Here is what ff_layout_choose_ds_for_read() looks like:
fs/nfs/flexfilelayout/flexfilelayout.c
758 static struct nfs4_pnfs_ds *
759 ff_layout_choose_ds_for_read(struct pnfs_layout_segment *lseg,
760 u32 start_idx, u32 *best_idx,
761 bool check_device)
762 {
763 struct nfs4_ff_layout_segment *fls = FF_LAYOUT_LSEG(lseg);
764 struct nfs4_ff_layout_mirror *mirror;
765 struct nfs4_pnfs_ds *ds = ERR_PTR(-EAGAIN);
766 u32 idx;
767
768 /* mirrors are initially sorted by efficiency */
769 for (idx = start_idx; idx < fls->mirror_array_cnt; idx++) {
770 mirror = FF_LAYOUT_COMP(lseg, idx);
771 ds = nfs4_ff_layout_prepare_ds(lseg, mirror, false);
772 if (IS_ERR(ds))
773 continue;
774
775 if (check_device &&
776 nfs4_test_deviceid_unavailable(&mirror->mirror_ds->id_node))
777 continue;
Bug #1: If we hit this continue on the last iteration through the loop
then we return success and *best_idx is not initialized. It should be:
if (check_device &&
nfs4_test_deviceid_unavailable(&mirror->mirror_ds->id_node)) {
ds = ERR_PTR(-EINVAL);
continue;
}
778
779 *best_idx = idx;
780 break;
781 }
782
783 return ds;
784 }
Bug #2: The whole rest of the call tree expects NULL and not error pointers.
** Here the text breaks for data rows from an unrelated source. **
theorem State.reloadData_counted (next : e.nextGranule = some g) (sends : farSends s k e g = true)
    (kept : farLost s (farGranule c.pkt g) 2048 = none) {n : Nat} (few : n < 31) :
    s.reloadData k c e g n false = s.onEng k (fun e => { e with cmps := aput e.cmps g (n + 1) }) := by
  simp [State.reloadData, next, sends, kept, few]

theorem State.reloadData_poisoned (next : e.nextGranule = some g) (sends : farSends s k e g = true)
    (kept : farLost s (farGranule c.pkt g) 2048 = none) (n : Nat) : s.reloadData k c e g n true
      = (s.onEng k (fun e => { e with cmps := [] })).engReadFails k ⟨.memoryUnrecoverable, farGranule c.pkt g + 64 * n⟩ := by
  simp [State.reloadData, next, sends, kept]

theorem State.reloadData_lost (next : e.nextGranule = some g) (sends : farSends s k e g = true) {x : Cond}
    (lost : farLost s (farGranule c.pkt g) 2048 = some x) (n : Nat) (poison : Bool) :
    s.reloadData k c e g n poison = (s.onEng k (fun e => { e with cmps := [] })).engHalt k x := by
  simp [State.reloadData, next, sends, lost]

end

/-- Settles O43: each response's equation; what is findable of the command afterwards is said by the lemmas of `engHalt`,
`engReadFails` and `granuleDone`. -/
theorem farResponses : Obligations.FarResponses := by
  intro q pos g s c e flight body going units mode running
  have sends := farSends_of_active (k := (q.val, pos)) units mode running g
  have eng : c.eng? = some e := by rw [Cmd.eng?, body]
  refine ⟨fun x op cur ext open_ => ⟨fun few => ?cmp, fun all_in readable more whole => ?done⟩,
    fun op next => ⟨fun kept => ⟨fun few => ?counted, fun valid sound => ?poisoned⟩, fun x b lost => ?lost⟩⟩
  case cmp =>
    exact (execCxlResponse_cmp flight body going op).trans (next_congr (State.spillCmp_counted cur ext open_ sends few))
  case done =>
    have run := (execFarWriteComplete_spill flight body going cur units all_in op).trans
      (next_congr (State.spillDone_more readable whole more))
    have counted := onEng_find (fun e => { e with cmps := adel e.cmps g }) flight eng
    have written : Ev [.cp, .far] s ((s.onEng (q.val, pos) (fun e => { e with cmps := adel e.cmps g })).farWrite x.port x.place
        ((farGranule c.pkt g - farBase) % 0x100000) (s.readBytes (gSrc c.pkt + 2048 * g) 2048)) :=
      Ev.then (State.farWrite_ev ..) ((s.onEng_ev ..).mono rfl) rfl
    obtain ⟨d, found, left, -⟩ := done_find (s := (s.onEng (q.val, pos) (fun e => { e with cmps := adel e.cmps g })).farWrite x.port
      x.place ((farGranule c.pkt g - farBase) % 0x100000) (s.readBytes (gSrc c.pkt + 2048 * g) 2048)) g counted rfl
    exact ⟨_, d, run, found, left, (State.granuleDone_ev ..).frame .far rfl, (Ev.then (State.granuleDone_ev ..) written rfl).frame⟩
  case counted =>
    exact (execCxlResponse_memData flight body going op false).trans (next_congr (State.reloadData_counted next sends kept few))
  case poisoned =>
    obtain ⟨d, found, ended, conds, logged⟩ := poison_find flight eng valid sound
    rw [going, Bool.false_or] at ended
    exact ⟨_, d, (execCxlResponse_memData flight body going op true).trans (next_congr (State.reloadData_poisoned next sends kept _)),
      found, ended, conds, logged⟩
  case lost =>
    obtain ⟨d, found, -, conds, ended⟩ := halt_find x (onEng_find (fun e => { e with cmps := [] }) flight eng) rfl
    refine ⟨_, d, (execCxlResponse_memData flight body going op b).trans (next_congr (State.reloadData_lost next sends lost _ b)),
      found, ?_, conds, (Ev.then (l := [.cp]) (State.engHalt_ev ..) (s.onEng_ev ..) rfl).frame⟩
    rw [ended]
    simp [going, Eng.quiet]

end Sys2Proof.Machine
end

section
/-! SUPPORT. Modules of the far tier (R344-R346, R350, R352, R355, R356): what the ledger's upkeep leaves of them, and what a lost link
takes away. -/
namespace Sys2Proof.Machine

theorem vget_vmod_any {α : Type} [Inhabited α] {n : Nat} (v : Vector α n) (i j : Nat) (f : α → α) :
    vget (vmod v i f) j = vget v j ∨ (j = i ∧ vget (vmod v i f) j = f (vget v j)) := by
  by_cases h : j = i
  · subst h
    by_cases inside : j < n
    · exact .inr ⟨rfl, vget_vmod_same v j f inside⟩
    · exact .inl (by simp [vmod, inside])
  · exact .inl (vget_vmod_other v i j f h)

theorem moduleOf_port {s : State} {w : Wear} {m : Module} (h : moduleOf s w = some m) : vget s.far.modules w.port = some m := by
  unfold moduleOf at h
  split at h
  · obtain ⟨m', there, same⟩ := Option.bind_eq_some_iff.1 h
    split at same
    · rwa [Option.some.inj same] at there
    · cases same
  · cases h

section
variable {α : Type} {F : Module → α} (hF : ∀ (m : Module) (a b : Nat), F { m with recWritten := a, recRatedTib := b } = F m)
include hF

/-- The upkeep of the ledger changes no more of a module than its own wear record (R350). -/
theorem mirrorWear_modules (s : State) (serial p : Nat) :
    (vget (s.mirrorWear serial).far.modules p).map F = (vget s.far.modules p).map F := by
  rw [← mirrorLedger_far s]
  unfold State.mirrorWear
  extract_lets u
  split
  · rfl
  next w entry =>
    split
    · rfl
    next m present =>
      split
      · rfl
      obtain same | ⟨rfl, put⟩ := vget_vmod_any u.far.modules w.port p
        (fun _ => some { m with recWritten := w.written, recRatedTib := w.ratedTib })
      · exact congrArg (Option.map F) same
      · refine (congrArg (Option.map F) put).trans ?_
        rw [moduleOf_port present]
        exact congrArg some (hF m _ _)

theorem wearCheck_modules (s : State) (serial p : Nat) :
    (vget (s.wearCheck serial).far.modules p).map F = (vget s.far.modules p).map F := by
  unfold State.wearCheck
  split
  · rfl
  next w entry =>
    extract_lets warn worn marked
    split
    · rfl
    · rw [logRec_far]
      exact mirrorWear_modules hF (s.onWear serial _) serial p

theorem takeEntry_modules (s : State) (port : Nat) (m : Module) (p : Nat) :
    (vget (s.takeEntry port m).far.modules p).map F = (vget s.far.modules p).map F :=
  (wearCheck_modules hF _ _ p).trans (mirrorWear_modules hF _ _ p)

end

/-- What a module reports of itself, and the capacity used of it. -/
def Module.reported (m : Module) : Nat × Nat × Nat × Nat × Nat := (m.serial, m.volGib, m.persGib, m.lifeUsed, m.capGib)

/-- A module taken into the ledger stands on its port as it was given. -/
theorem takeEntry_module {s : State} {p : PIx} {m : Module} (held : vget s.far.modules p = some m) :
    ∃ u, vget (s.takeEntry p m).far.modules p = some u ∧ u.reported = m.reported := by
  have kept := takeEntry_modules (F := Module.reported) (fun _ _ _ => rfl) s p m p
  rw [held] at kept
  exact map_some kept

/-- A module put on a port, its answers kept (R344, R350). -/
def State.putModule (s : State) (p : Nat) (m : Module) : State :=
  (s.onFar (fun f => { f with modules := vmod f.modules p (fun _ => some m) })).takeEntry p m

theorem State.putModule_facts (s : State) (p : PIx) (m : Module) :
    ∃ u, vget (s.putModule p m).far.modules p = some u ∧ u.reported = m.reported ∧ (s.putModule p m).far.map = s.far.map
      ∧ s.onlyIn [.svc, .log, .mem, .far, .mirror] (s.putModule p m) := by
  have held : vget (s.onFar (fun f => { f with modules := vmod f.modules p (fun _ => some m) })).far.modules p = some m :=
    vget_vmod_same s.far.modules p _ p.isLt
  obtain ⟨u, there, same⟩ := takeEntry_module held
  exact ⟨u, there, same, (takeEntry_keep _ p m).2.1, (Ev.then (State.takeEntry_ev ..) ((s.onFar_ev _).mono rfl) rfl).frame⟩

/-- A module attached: its ledger entry is PRESENT, and the map is as it was (R344, R356). -/
theorem State.attach_facts (s : State) (p : PIx) (m : ModuleInfo) :
    ∃ u, vget (s.attach p m).far.modules p = some u ∧ u.serial = m.serial ∧ u.capGib = capUsed s p (m.volGib + m.persGib)
      ∧ vget (s.attach p m).far.linkUp p = true
      ∧ (∃ i < 16, (vget (s.attach p m).far.wear i).serial = m.serial ∧ (vget (s.attach p m).far.wear i).state = 1
          ∧ (vget (s.attach p m).far.wear i).port = p.val)
      ∧ (s.attach p m).far.map = s.far.map := by
  unfold State.attach
  extract_lets n
  have held : vget (s.onFar (fun f => { f with
      linkUp := vmod f.linkUp p (fun _ => true), modules := vmod f.modules p (fun _ => some n),
      cells := f.cells.filter (fun c => c.1 / 2 ^ 43 != p) })).far.modules p = some n := vget_vmod_same s.far.modules p _ p.isLt
  obtain ⟨u, there, same⟩ := takeEntry_module held
  obtain ⟨link, map, -, entry⟩ := takeEntry_keep (s.onFar (fun f => { f with
      linkUp := vmod f.linkUp p (fun _ => true), modules := vmod f.modules p (fun _ => some n),
      cells := f.cells.filter (fun c => c.1 / 2 ^ 43 != p) })) p n
  refine ⟨u, there, congrArg Prod.fst same, congrArg (fun x => x.2.2.2.2) same, ?_, entry, map⟩
  rw [link]
  exact vget_vmod_same s.far.linkUp p _ p.isLt

/-- Cells that a test of their places keeps are found as before. -/
theorem aget_filter_of_keep {β : Type} (keep : Nat → Bool) {i : Nat} (h : keep i = true) : ∀ c : List (Nat × β),
    aget (c.filter (fun x => keep x.1)) i = aget c i
  | [] => rfl
  | (k, v) :: r => by
    have ih := aget_filter_of_keep keep h r
    by_cases same : k = i
    · subst same
      simp [h, aget]
    · cases kept : keep k <;> simp [kept, aget, same, ih]

/-- The far tier of which a module is gone, before its entries and commands follow (R355). -/
def State.unlinked (s : State) (p : Nat) (m : Module) : State :=
  s.onFar (fun f => { f with
    clock := f.clock + 1
    linkUp := vmod f.linkUp p (fun _ => false)
    modules := vmod f.modules p (fun _ => none)
    pendingFree := f.pendingFree.filter (fun x => x.1 != p)
    map := f.map.map (fun e => if e.port == p && e.lost.isNone then { e with lost := some m.serial } else e)
    cells := f.cells.filter (fun c => c.1 / 2 ^ 43 != p) })

/-- The ledger entry of the module is ABSENT. -/
def State.absented (s : State) (p : Nat) (m : Module) : State :=
  ((s.unlinked p m).onWear m.serial (fun w => { w with state := 2, absentAt := (s.unlinked p m).far.clock })).mirrorWear m.serial

/-- The rest of a module's loss, its entries in the block region, its record and its commands, is no part of the far tier. -/
theorem State.detach_far (s : State) (p : Nat) (m : Module) : (s.detach p m).far = (s.absented p m).far := by
  have entries (l : List Extent) (u : State) : Ev [.svc, .log, .cp, .mem, .mirror] u (l.foldl (fun s e => s.writeLost e) u) :=
    Ev.foldl _ (fun _ _ e => Ev.then (State.writeLost_ev ..) e rfl) l u (Ev.refl u)
  have cmds (l : List Cmd) (u : State) : Ev [.svc, .log, .cp, .mem, .mirror] u (l.foldl (fun s c => s.abandonFar p m.serial c) u) :=
    Ev.foldl _ (fun _ _ e => Ev.then (State.abandonFar_ev ..) e rfl) l u (Ev.refl u)
  exact ((cmds _ _).frame .far rfl).trans (((State.logRec_ev _ _).frame .far rfl).trans ((entries _ _).frame .far rfl))

theorem State.detach_facts (s : State) (p : PIx) (m : Module) :
    vget (s.detach p m).far.linkUp p = false ∧ vget (s.detach p m).far.modules p = none
      ∧ (s.detach p m).far.map = s.far.map.map (fun e => if e.port = p.val ∧ e.lost = none then { e with lost := some m.serial } else e)
      ∧ ∀ x, x / 2 ^ 43 ≠ p.val → cellGet (s.detach p m).far.cells x = cellGet s.far.cells x := by
  obtain ⟨link, map, cells, modules⟩ := mirrorWear_keep
    ((s.unlinked p m).onWear m.serial (fun w => { w with state := 2, absentAt := (s.unlinked p m).far.clock })) m.serial
  have empty := modules p
  rw [show vget ((s.unlinked p m).onWear m.serial _).far.modules p = none from vget_vmod_same s.far.modules p _ p.isLt] at empty
  rw [s.detach_far p m, State.absented]
  refine ⟨?_, Option.map_eq_none_iff.1 empty, ?_, fun x other => ?_⟩
  · rw [link]
    exact vget_vmod_same s.far.linkUp p _ p.isLt
  · rw [map]
    refine List.map_congr_left fun e _ => ?_
    simp only [Bool.and_eq_true, beq_iff_eq, Option.isNone_iff_eq_none]
  · rw [cells]
    exact aget_filter_of_keep (fun a => a / 2 ^ 43 != p.val) (by simpa using other) _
For example, ff_layout_get_ds_for_read():
fs/nfs/flexfilelayout/flexfilelayout.c
812 static struct nfs4_pnfs_ds *
813 ff_layout_get_ds_for_read(struct nfs_pageio_descriptor *pgio,
814 u32 *best_idx)
815 {
816 struct pnfs_layout_segment *lseg = pgio->pg_lseg;
817 struct nfs4_pnfs_ds *ds;
818
819 ds = ff_layout_choose_best_ds_for_read(lseg, pgio->pg_mirror_idx,
820 best_idx);
821 if (ds || !pgio->pg_mirror_idx)
^^
822 return ds;
This needs to check for error pointers. But also if pgio->pg_mirror_idx
is zero, is that a success return? I don't know...
823 return ff_layout_choose_best_ds_for_read(lseg, 0, best_idx);
824 }
fs/nfs/flexfilelayout/flexfilelayout.c
842 static void
843 ff_layout_pg_init_read(struct nfs_pageio_descriptor *pgio,
844 struct nfs_page *req)
845 {
846 struct nfs_pgio_mirror *pgm;
847 struct nfs4_ff_layout_mirror *mirror;
848 struct nfs4_pnfs_ds *ds;
849 u32 ds_idx;
850
851 if (NFS_SERVER(pgio->pg_inode)->flags &
852 (NFS_MOUNT_SOFT|NFS_MOUNT_SOFTERR))
853 pgio->pg_maxretrans = io_maxretrans;
854 retry:
855 pnfs_generic_pg_check_layout(pgio, req);
856 /* Use full layout for now */
857 if (!pgio->pg_lseg) {
858 ff_layout_pg_get_read(pgio, req, false);
859 if (!pgio->pg_lseg)
860 goto out_nolseg;
861 }
862 if (ff_layout_avoid_read_on_rw(pgio->pg_lseg)) {
863 ff_layout_pg_get_read(pgio, req, true);
864 if (!pgio->pg_lseg)
865 goto out_nolseg;
866 }
867 /* Reset wb_nio, since getting layout segment was successful */
868 req->wb_nio = 0;
869
870 ds = ff_layout_get_ds_for_read(pgio, &ds_idx);
871 if (!ds) {
^^^^^^^^^^
This doesn't check for error pointers either.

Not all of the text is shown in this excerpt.